↓

-- ==== Sys2Proof/Tests/Slice0.lean ====
section
/-! SUPPORT. The model's own tests: ill-formed terms that are refused, words that the rules print or that are written out field by
field, results of single instructions and events worked out from the rules by hand, and for every statement of the certificates a
concrete state and operands that meet its premises (names witness_…). -/

namespace Sys2Proof.Tests

set_option Elab.async false

open Sys2Proof Sys2Proof.Machine

set_option maxRecDepth 100000

/-! ## Ill-formed terms -/

/-- Each check of well-formedness refuses a term that breaks it: a reserved extended operand, the combine code 3, SEL on p0, a
predicate number above 7, a conversion code that R88 does not list, a reserved size, SX at 32 bits, a special-register number that
R123 does not list, reserved hint bits. -/
theorem test_ill_formed : [
    Instr.iadd .lane 1 2 (.const 56), .iadd .lane 1 2 (.resv 62), .mov .lane 1 (.resv 3), .icmpEq .lane 1 3 2 (.v 3),
    .fcmpLt .lane 1 3 2 (.v 3), .scmpNe .lane 1 3 2 (.s 3), .sel .lane 0 1 2 (.v 3), .pand .lane 1 2 (.v 8),
    .cvt .lane 1 2 0 false 0, .cvt .lane 1 2 0x0B false 0, .ld .lane 4 2 7 5 false false, .ld .lane 4 2 7 2 true false,
    .st .lane 4 2 7 7 false false, .lds .lane 4 2 0 5 false, .sts .lane 4 2 0 6 true, .sread .lane 1 false 10, .swrite .lane 1 63,
    .xreg .lane 8, .xmod .lane 5, .xmod .lane 0x18, .xmod .lane 0x4000, .xsched .lane 16, .xpred .lane 16].all
      (fun i => !i.wf) = true := by decide +kernel

/-- Terms just inside each check are well formed. -/
theorem test_well_formed : [
    Instr.iadd .lane 1 2 (.const 55), .mov .block 1 (.resv 61), .icmpEq .lane 1 2 2 (.v 3), .sel .lane 1 1 2 (.v 3),
    .pand .lane 1 2 (.v 7), .cvt .lane 1 2 0x26 true 3, .ld .lane 4 2 7 1 true false, .ld .lane 4 2 7 4 false true,
    .sts .lane 4 2 7 4 true, .sread .lane 1 false 56, .xreg .lane 7, .xmod .lane 0x36F4, .xsched .lane 15, .xpred .lane 15].all
      (fun i => i.wf) = true := by decide +kernel

/-! ## Words -/

/-- The decoder reads each word, with the literal behind it, as the instruction beside it. -/
noncomputable def reads (l : List (Word × Word × Instr)) : Bool := l.all fun x => decide (decodeWord x.1 x.2.1 = some x.2.2)

/-- The R format of R25: major, scope, d, a, b, bk, function. -/
def rWord (m : BitVec 6) (sc : BitVec 2) (d a b : BitVec 6) (bk : BitVec 2) (f : BitVec 4) : Word := m ++ sc ++ d ++ a ++ b ++ bk ++ f

/-- Words that the rules print. -/
theorem test_printed_lanes_and_tiles : reads [
    (0x95080064#32, 0, .accdrn .warp 2 0 0 (.imm 1)),
    (0x95098064#32, 0, .accdrn .warp 2 0 3 (.imm 1)),
    (0x95201111#32, 0, .accrd .warp 8 1 0 (.s 4)),
    (0x95018020#32, 0, .accz .warp 0 3 (.imm 0)),
    (0x88000063#32, 0, .hadv .lane 0 (.imm 1)),
    (0x8800A1D0#32, 0, .hld .lane 0 10 (.s 7)),
    (0x8804C1D0#32, 0, .hld .lane 1 12 (.s 7)),
    (0x81081006#32, 0, .lredFadd .warp 2 1),
    (0x810C1020#32, 0, .lscanExclIadd .warp 3 1),
    (0x9100C0A0#32, 0, .mmidx .warp 12 (.imm 2)),
    (0x9C090510#32, 0, .qapp .lane 2 16 (.s 20)),
    (0x98084251#32, 0, .qpack .lane 2 4 (.s 9)),
    (0x98244090#32, 0, .qsm .lane 9 4 (.s 2)),
    (0x98202252#32, 0, .qunpk .lane 8 2 (.s 9)),
    (0x85200110#32, 0, .xchg .warp 8 (.s 4)),
    (0x86D00111#32, 0, .xchgk .set 52 (.s 4))] = true := by decide +kernel
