/-! ## Counters (17_counters.md) -/

/-- A reading latched for a context (R405): context, counter, its 48-bit value, and the value of the odd counter of
a chained pair. -/
structure PctLatch where
  ctx : Nat
  ctr : Nat
  val : Nat
  pair : Option Nat
deriving DecidableEq, Repr

/-- A telemetry export that falls due (R407, R408): its EXPORT_SEQ and bandwidth records, and the start of the sweep that gives its
counter values, once that has begun. -/
structure TelExport where
  seq : Nat
  bw : List Bytes
  sweep : Option (Nat × Nat) := none
deriving DecidableEq, Repr

/-- The counter collector (R399 to R407). -/
structure Pct where
  /-- Counters, 8 b + i. -/
  cnt : List (Nat × Nat) := []
  mir : List (Nat × Nat) := []
  latches : List PctLatch := []
  /-- Counters to clear when their domain next wakes (R401). -/
  clearOnWake : List Nat := []
  slot : Nat := 0
  /-- The export that waits for its sweep (R407). -/
  exp : Option TelExport := none
  /-- Octets of the window in progress, per port. -/
  rx : List (Nat × Nat) := []
  tx : List (Nat × Nat) := []
  /-- Nanoseconds field at the end of the last window (R408). -/
  winNs : Nat := 0
deriving DecidableEq, Repr

/-! ## Endpoint and local store (14_endpoint.md) -/

/-- A launch accepted and waiting for T − LEAD (R345). -/
structure Launch where
  /-- Launch time in nanoseconds. -/
  t : Nat
  ctx : Nat
  lane : Nat
  /-- The launch prefix's four words. -/
  pfx : List Word
  inner : Bytes
  /-- The cells written for it. -/
  cells : List Nat
  dropLate : Bool
deriving DecidableEq, Repr

/-- The endpoint's launch store (R345). -/
structure Ept where
  launches : List Launch := []
deriving DecidableEq, Repr

/-- The local buffer manager (R354 to R356): USED_o,k at 4 o + k; the buffers in use, each with its owner, buffer i of pool k being
4 i + k; and the words of the local store that are not zero, counted from its first (log entry 89). -/
structure Lbm where
  used : List (Nat × Nat) := []
  held : List (Nat × Nat) := []
  mem : List (Nat × Word) := []
deriving DecidableEq, Repr

/-! ## Stitch links and the twin (18_twins.md) -/

/-- A stitch message that waits to be sent (R427, R430): KIND, MSG_SEQ, ARG0, ARG1 and body. -/
structure SMsg where
  kind : Nat
  seq : Nat := 0
  a0 : Word := 0
  a1 : Word := 0
  body : List Word := []
deriving DecidableEq, Repr

/-- One stitch link (R426 to R432). -/
structure SLink where
  up : Bool := false
  /-- Channels in use: channel and copy sent; channel and frame received, none for a frame whose header was refused. -/
  tx : List (Nat × Nat) := []
  rx : List (Nat × Option Nat) := []
  /-- Data segments and messages sent, modulo 65,536 and 256, and the totals of the last CREDIT block received. -/
  sent : Nat := 0
  msgSent : Nat := 0
  freed : Nat := 0
  msgFreed : Nat := 0
  /-- Data segments and messages received, and the totals sent in the last CREDIT block. -/
  got : Nat := 0
  msgGot : Nat := 0
  told : Nat := 0
  msgTold : Nat := 0
  /-- Learn notices gathered (R433): FID, MAC and reference. -/
  notices : List (Nat × Nat × Nat) := []
  msgs : List SMsg := []
  /-- MSG_SEQ of the next message by KIND, at 16 kind. -/
  seqs : List (Nat × Nat) := []
  /-- Own TIME messages sent: MSG_SEQ and transmit timestamp in 2^-16 ns, the latest first (R432). -/
  timeTx : List (Nat × Nat) := []
  /-- The peer's TIME messages received: MSG_SEQ and receive timestamp, the latest first. -/
  timeRx : List (Nat × Nat) := []
deriving DecidableEq, Repr

/-- The roles of R414. -/
inductive Role where
  | off | standby | claiming | active | releasing
deriving DecidableEq, Repr

/-- A snapshot record being received (R417): its SNAP_SEQ, its length and the next word expected. -/
structure SnapRx where
  seq : Nat
  words : Nat
  next : Nat
deriving DecidableEq, Repr

/-- The twin's role machine, heartbeats, snapshot, self-test and image passing (R411 to R425, R434). -/
structure Twin where
  role : Role := .off
  peerRole : Nat := 0
  linkSilent : Bool := false
  pinSilent : Bool := false
  failed : Bool := false
  /-- ROLE_CLAIM_N is driven low. -/
  claimOut : Bool := false
  /-- PEER_CLAIM_N read low at the last tick; ticks in a row on which it has read high, at most 157. -/
  peerClaim : Bool := false
  high : Nat := 0
  /-- The claim trigger "entry into STANDBY" holds: until the role machine's first tick there is over (log entry 42). -/
  entry : Bool := false
  /-- The claim followed the start of the device, not a failure or a handover (R419). -/
  atStart : Bool := false
  /-- Ticks since the claim, while CLAIMING; or since that entry. -/
  claimTicks : Nat := 0
  /-- Nanoseconds of ticks at entry into ACTIVE from CLAIMING; and a takeover is in progress (R421). -/
  since : Option Nat := none
  taking : Bool := false
  /-- Output edges sent since entry into ACTIVE (R420). -/
  edges : Nat := 0
  flashAuth : Bool := false
  /-- The JEDEC reset commands have been sent (R421). -/
  flashReset : Bool := false
  /-- The buffer that holds the latest valid snapshot (R417). -/
  valid : Option Nat := none
  rx : Option SnapRx := none
  /-- The second and nanoseconds at which the latest valid snapshot was taken. -/
  takenSec : Nat := 0
  takenNs : Nat := 0
  validSeq : Nat := 0
  /-- SNAP_SEQ of the last snapshot sent. -/
  sentSeq : Nat := 0
  /-- The last 8 offsets of link 0, the latest first (R420). -/
  offs : List Int := []
  hbSeq : Nat := 0
  hbOut : Bool := false
  reportSeq : Nat := 0
  /-- LN_BIP_ERR of lanes T0 to T3 at the end of the last round (R425). -/
  bip : Nat := 0
  /-- Image passing (R434): the next byte to send; the blocks received since the last acknowledgement; blocks have come. -/
  image : Option Nat := none
  blocks : Nat := 0
  blocksCame : Bool := false
deriving DecidableEq, Repr

/-- The flash engine (R424): the operation in progress (OP, address, LEN) and RESULT. -/
structure Flash where
  busy : Option (Nat × Nat × Nat) := none
  result : Nat := 0
deriving DecidableEq, Repr

/-! ## Temperature and boundary scan (19_electrical.md) -/

/-- The temperature sensor (R459): the latest and the highest reading. -/
structure Temp where
  now : Int := 0
  max : Int := 0
  seen : Bool := false
deriving DecidableEq, Repr

/-- The states of the test access port (R457; IEEE 1149.1). -/
inductive Tap where
  | reset | idle | selDr | capDr | shDr | ex1Dr | pauDr | ex2Dr | updDr
  | selIr | capIr | shIr | ex1Ir | pauIr | ex2Ir | updIr
deriving DecidableEq, Repr

/-- The test access port (R457): its state, the instruction in effect and those in the shift registers, the latched
boundary-scan register, the TDO ball while it drives, and TCK. -/
structure Jtag where
  tap : Tap := .reset
  ir : Nat := 1
  irShift : Nat := 0
  dr : Nat := 0
  latch : Nat := 0
  tdo : Option Bool := none
deriving DecidableEq, Repr

/-! ## What leaves the device (log entry 5) -/

/-- One thing that leaves the device.  Frames are listed whole, at the instant their last byte is sent. -/
inductive Out where
  /-- A frame sent at a port, FCS included. -/
  | frame (port : Nat) (bytes : Bytes)
  /-- A frame ended with an inverted FCS (R250). -/
  | badFrame (port : Nat) (bytes : Bytes)
  /-- A fragment of a preemptable frame (R160, R161): whether it is a continuation, its fragment count modulo 4 (that of the frame's
  continuations), its data, and whether it is the final one. -/
  | fragment (port : Nat) (cont : Bool) (count : Nat) (bytes : Bytes) (final : Bool)
  /-- What a MAC sends in place of frames (R155): remote fault, or idle only; `none` when it goes on as usual. -/
  | signal (port : Nat) (remote : Option Bool)
  /-- A verify or respond mPacket (R159). -/
  | mpacket (port : Nat) (respond : Bool)
  /-- The answer to a tap request (R133): 1 updated, 2 maximum, 3 minimum. -/
  | tapAnswer (lane tap status : Nat)
  /-- A frame reaches the service engine at port 133 (R194, R315). -/
  | service (src ref t : Nat) (bytes : Bytes)
  /-- A stitch segment, its SEG block's word and its bytes; and a CREDIT block (R426). -/
  | seg (link : Nat) (w0 : Word) (data : Bytes)
  | credit (link : Nat) (w0 : Word)
  /-- A C37.94 frame on LC_TX[c] (R361, R362; log entry 116): the Timekeeper instant in ns at which it begins, inverted or not, N,
  RDI and data; and its end at the tick of a step, before its last bit (R364). -/
  | line (chan : Nat) (at_ : Int) (inv : Bool) (n : Nat) (rdi : Bool) (data : Bytes)
  | lineCut (chan : Nat)
  /-- LC_TX[c] goes low and stays so (R377). -/
  | lineOff (chan : Nat)
  /-- A level change of an output pin (R455's index), at a Timekeeper time in 1/16 ns where one is given. -/
  | pin (pin : Nat) (high : Bool) (at_ : Int)
  /-- An IRIG-B frame (R335): the elements of its 100 positions (0, 1, and 2 for a marker). -/
  | irig (start : Int) (code : List Nat)
  /-- A flash command (R424): 1 READ, 2 PROGRAM, 3 ERASE_4K, 4 ERASE_64K, 5 status poll, 6 JEDEC reset. -/
  | flash (op addr : Nat) (data : Bytes)
  /-- The balls driven from the boundary-scan register (R457): instruction and register. -/
  | scan (ir latch : Nat)
deriving DecidableEq, Repr

/-! ## The whole state -/

/-- Everything the spec gives the block, and the queue of waiting commands. -/
structure State where
  /-- The commands that wait, first in, first out. -/
  pending : List Instr := []
  /-- The number of free values met so far (log entry 1; the model's own). -/
  freeCtr : Nat := 0
  /-- The result of the last single control operation (log entry 5; the model's own). -/
  opRes : OpRes := {}
  /-- What has left the device (log entry 5; the model's own). -/
  out : List Out := []
  /-- Registers whose active value is not their reset value, by key. -/
  regs : List (Nat × Word) := []
  /-- Shadows that differ from their active registers (R48). -/
  shadows : List (Nat × Word) := []
  boot : Boot
  /-- The structure of the running image (R66 to R74). -/
  roast : Roast := {}
  blks : List (Nat × Blk) := []
  hot : Hot := {}
  ctl : Ctl := {}
  lanes : List (Nat × LaneS) := []
  macs : List (Nat × Mac) := []
  tbl : Tbl := {}
  car : Car := {}
  schs : List (Nat × Sch) := []
  red : Red := {}
  /-- The Drip's buckets by context (R198). -/
  drip : List (Nat × Bucket) := []
  time : Time := {}
  ept : Ept := {}
  lbm : Lbm := {}
  chans : List (Nat × Chan) := []
  evt : Evt := {}
  pct : Pct := {}
  links : List (Nat × SLink) := []
  twin : Twin := {}
  flash : Flash := {}
  temp : Temp := {}
  jtag : Jtag := {}
deriving DecidableEq, Repr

↑

▶ _Problem to solve_: Tally up how many lines in the preceding listing contain the word "snapshot". Give nothing but the number.

▶ _Exercise response_: 5